Diese Fische werden über Bord geschmissen, weil sie nicht den selben wirtschaftlichen Wert haben, wie die in den Mastfarmen gezogenen Fische. Weil Thunfische um höchste Preise zu erzielen im Idealfall eben nicht ersticken und ausgeblutet werden müssen. Ein bekanntes Problem. Eine verbotene, aber gängige Praxis. Eine irrsinnige Verschwendung unserer Ressourcen für die Profitgier einiger europäischer Thunfischfürsten. 

Diese Fische werden nicht auf die Quote angerechnet obwohl dies vorgeschrieben ist. Schätzungen zu Folge handelt es sich bei den dadurch von den Purse Seinern von vorneherein mehr gefangenen, weil als Abfall eingeplanten Thunfischen, um 10-20% deren Quote. Nach Berechnungen von Jürgen Oeder, auf die ich mich hier berufe, weil er das eigentlich immer sehr gut recherchiert, liegen in den Fanggebieten also 1.500.000 kg Thunfischleichen die dort jedes Jahr versenkt werden. Und mit der jetzt steigenden Quote werden das immer mehr! 
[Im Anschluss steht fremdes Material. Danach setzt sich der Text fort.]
-- ==== Sys2Proof/Machine/WareReturn.lean ====
section
/-! DEFINITION. The ware block's operations (chapter 6): the conveyor, the rack queue, the backlog, WARE notices and the
wash view. -/

namespace Sys2Proof.Machine

/-- Rewrite the ware block. -/
def mapWare (f : Ware → Ware) (s : State) : State := { s with ware := f s.ware }

/-! ### The conveyor (R114, R115, R118) -/

/-- R114: the least rinse temperature at which the conveyor runs, as it stands. -/
def Ware.rinseThreshold (w : Ware) : Nat := if w.conveyor != .running && w.margin then w.sanMin + 2 else w.sanMin

/-- A zone is not stale and its latest temperature is at or above `least` (R114). -/
def Zone.freshAtLeast (zn : Zone) (least : Nat) : Bool :=
  !zn.stale &&
    match zn.temp with
    | some t => (least : Int) ≤ t
    | none => false

/-- Run condition 3 (R114). -/
def State.rinseOk (s : State) : Bool := s.heat.zones[s.ware.rinseZone].freshAtLeast s.ware.rinseThreshold

/-- Run condition 4 (R114). -/
def State.washOk (s : State) : Bool := s.heat.zones[s.ware.washZone].freshAtLeast s.ware.washMin

/-- Every run condition holds (R114). -/
def State.mayRun (s : State) : Bool := s.oe && s.bus.link.sends && s.rinseOk && s.washOk

/-- The conveyor takes a state; the restart margin flag is set as it leaves RUNNING and clears as it enters it (R114). -/
def Ware.move (w : Ware) (c : Conveyor) : Ware :=
  { w with
    conveyor := c
    margin := if c = .running then false else if w.conveyor = .running then true else w.margin }

/-- R114: the state the conveyor takes for its inputs, unless it is in FAULT. -/
def State.conveyorTarget (s : State) : Conveyor :=
  if !s.wareActive || !s.ware.enable then .off else if s.mayRun then .running else .waiting

/-- R115: the zone CONVEYOR_STOP carries. -/
def State.stopZone (s : State) : Option ZoneNo :=
  if !s.rinseOk then some s.ware.rinseZone
  else if s.oe && s.bus.link.sends then some s.ware.washZone
  else none

/-- R114 without regard to FAULT; CONVEYOR_STOP is raised on a move from RUNNING to WAITING with a rack on board. -/
def driveConveyor (s : State) : State :=
  let target := s.conveyorTarget
  let s1 := mapWare (·.move target) s
  if s.ware.conveyor = .running ∧ target = .waiting ∧ s.ware.racks ≠ [] then
    raise
      { kind := .conveyorStop, course := 0, zone := s.stopZone, station := none,
        value := BitVec.ofNat 16 s.ware.racks.length } s1
  else s1

/-- R115: the conveyor is evaluated again; in FAULT it stays. -/
def evalConveyor (s : State) : State := if s.ware.conveyor = .fault then s else driveConveyor s

/-- R118: the value of a CONVEYOR_FAULT event. -/
def SubCause.eventValue : SubCause → Half
  | .rackLost => 1 | .sensor => 2 | .untracked => 3 | .dwell => 4

/-- R118: the conveyor enters FAULT; one already in FAULT keeps its first sub-cause and raises nothing. -/
def faultConveyor (c : SubCause) (s : State) : State :=
  if s.ware.conveyor = .fault then s
  else
    raise { kind := .conveyorFault, course := 0, zone := none, station := none, value := c.eventValue }
      (mapWare (fun w => { w.move .fault with subCause := some c }) s)

/-! ### Backlog and WARE notices (R120, R121) -/

/-- The WARE notice as things stand (R121). -/
def State.wareNotice (s : State) : Body :=
  .ware (flagByte s.ware.levelHigh) (BitVec.ofNat 16 s.backlog) (u8 s.ware.conveyor.code)

/-- Hand a WARE notice; the repeat count returns to 0 (R121). -/
def handWare (s : State) : State := hand s.wareNotice (mapWare (fun w => { w with repeatCount := 0 }) s)

/-- R120: the backlog level is evaluated again. -/
def evalLevel (s : State) : State :=
  if !s.wareActive then s
  else if !s.ware.levelHigh && s.ware.high ≤ s.backlog then
    handWare
      (raise { kind := .backlogHigh, course := 0, zone := none, station := none, value := BitVec.ofNat 16 s.backlog }
        (mapWare (fun w => { w with levelHigh := true }) s))
  else if s.ware.levelHigh && s.backlog ≤ s.ware.low then handWare (mapWare (fun w => { w with levelHigh := false }) s)
  else s

/-- R120, R123: the level is evaluated again and the page block told of what that changes. -/
def evalBacklog (s : State) : State := watchBacklog evalLevel s

/-! ### Racks (R109–R112) -/

/-- R109: the rack record an ENTRY edge appends. -/
def State.newRack (s : State) : Rack :=
  { seq := s.ware.nextSeq, entry := s.course.clock, rinsed := false, running := 0, temp := none, result := none }

/-- R109. -/
def takeEntry (s : State) : State :=
  if 24 ≤ s.ware.racks.length then faultConveyor .rackLost s
  else
    evalBacklog
      (mapWare (fun w => { w with racks := w.racks ++ [s.newRack], nextSeq := (w.nextSeq + 1) % 65536 }) s)

/-- R110: the verification of a rack by the rinse zone as it stands. -/
def State.verdict (s : State) : RackResult :=
  if s.heat.zones[s.ware.rinseZone].freshAtLeast s.ware.sanMin then .clean else .rewash

/-- The first LOADED rack becomes RINSED with a temperature and a result. -/
def rinseFirst (temp : Option Int) (result : RackResult) : List Rack → List Rack
  | [] => []
  | r :: rest =>
    if r.rinsed then r :: rinseFirst temp result rest
    else { r with rinsed := true, temp := temp, result := some result } :: rest

/-- R110. -/
def takeRinse (s : State) : State :=
  if s.ware.racks.all (·.rinsed) then faultConveyor .sensor s
  else
    mapWare (fun w => { w with racks := rinseFirst s.heat.zones[w.rinseZone].temp s.verdict w.racks }) s

/-- R111: what a REWASH rack does as it leaves. -/
def rewashExit (r : Rack) (s : State) : State :=
  makeReport (.rackRewash r.seq r.entry r.temp)
    (mapWare (fun w => { w with heldLow := true })
      (raise
        { kind := .rinseFail, course := 0, zone := some s.ware.rinseZone, station := none,
          value := BitVec.ofInt 16 (r.temp.getD (-32768)) }
        (bump .racksRewash s)))

/-- R111, R112. -/
def takeExit (s : State) : State :=
  match s.ware.racks with
  | [] => faultConveyor .untracked (makeReport .rackUntracked (mapWare (fun w => { w with heldLow := true }) s))
  | r :: rest =>
    let s1 := evalBacklog (mapWare (fun w => { w with racks := rest }) s)
    if !r.rinsed then faultConveyor .sensor (rewashExit { r with temp := none } s1)
    else if r.result = some .clean then bump .racksClean s1
    else rewashExit r s1

/-! ### The wash view (R122, R123) -/

/-- R122: a WARE notice with level HIGH, at a view in ascending station number. -/
def noteWash (e : WashEntry) (l : List WashEntry) : List WashEntry :=
  if l.any (·.station == e.station) then l.map fun x => if x.station = e.station then e else x
  else if l.length < 4 then l.filter (·.station < e.station) ++ e :: l.filter (e.station < ·.station)
  else l

/-- The view without a station. -/
def dropWash (st : Station) (l : List WashEntry) : List WashEntry := l.filter (·.station != st)

/-- Change the wash view, the page block being told of what that changes (R123). -/
def mapWash (f : List WashEntry → List WashEntry) (s : State) : State :=
  watchBacklog (mapWare fun w => { w with wash := f w.wash }) s

/-! ### The tick (R117) -/

/-- Step 1: the racks on a RUNNING conveyor take a second. -/
def tickRacks (s : State) : State :=
  if s.ware.conveyor = .running then
    mapWare (fun w => { w with racks := w.racks.map fun r => { r with running := min 65535 (r.running + 1) } }) s
  else s

/-- Step 2: the dwell of the oldest rack. -/
def tickDwell (s : State) : State :=
  match s.ware.racks with
  | r :: _ => if s.ware.conveyor = .running ∧ s.ware.maxDwell < r.running then faultConveyor .dwell s else s
  | [] => s

/-- Step 3: the wash view ages; an entry that reaches 30 is removed. -/
def tickWash (s : State) : State :=
  mapWash (fun l => (l.map fun e => { e with age := e.age + 1 }).filter (·.age < 30)) s

/-- Step 4: the WARE repeat. -/
def tickWareRepeat (s : State) : State :=
  if s.wareActive && s.bus.link.sends then
    if 9 ≤ s.ware.repeatCount then handWare s
    else mapWare (fun w => { w with repeatCount := w.repeatCount + 1 }) s
  else s

/-- R117. -/
def wareTick (s : State) : State := tickWareRepeat (tickWash (tickDwell (tickRacks s)))

/-- R125: what RESTART and entry to LEFT leave of the ware block. -/
def Ware.cleared (w : Ware) : Ware :=
  { w with
    enable := false, waiting := 0, racks := [], conveyor := .off, subCause := none, margin := false, heldLow := false,
    levelHigh := false, repeatCount := 0, wash := [] }

end Sys2Proof.Machine
end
Diese irrsinnige Verschwendung von Ressourcen, wohlbemerkt von einer als stark gefährdet eingestuften Art, zur Bedienung eines asiatischen Markts und dem Profit einiger weniger großer Firmen in der EU, muss aufhören. Die ICCAT versagt in ihrer Funktion komplett, ist korrupt und steuert zusammen mit den Thunfischfürsten auf den Untergang dieser majestätischen Fische zu. In Anbetracht dieser Tatsache finde ich, und einige gleichgesinnte ebenfalls, es als nicht hinnehmbar, Bilder wie die nachfolgend verlinkten zu sehen. 

Wir fragen uns: Was kann man tun gegen diese irrsinnige Praxis? Was können wir als kleiner Mensch gegen diese geldgetriebene Maschinerie ausrichten? Ich denke wir können vor allem informieren. Wir können uns empören. Wir können Leute anschreiben. Aufklären. Zeigen, dass wir das nicht hinnehmen wollen. 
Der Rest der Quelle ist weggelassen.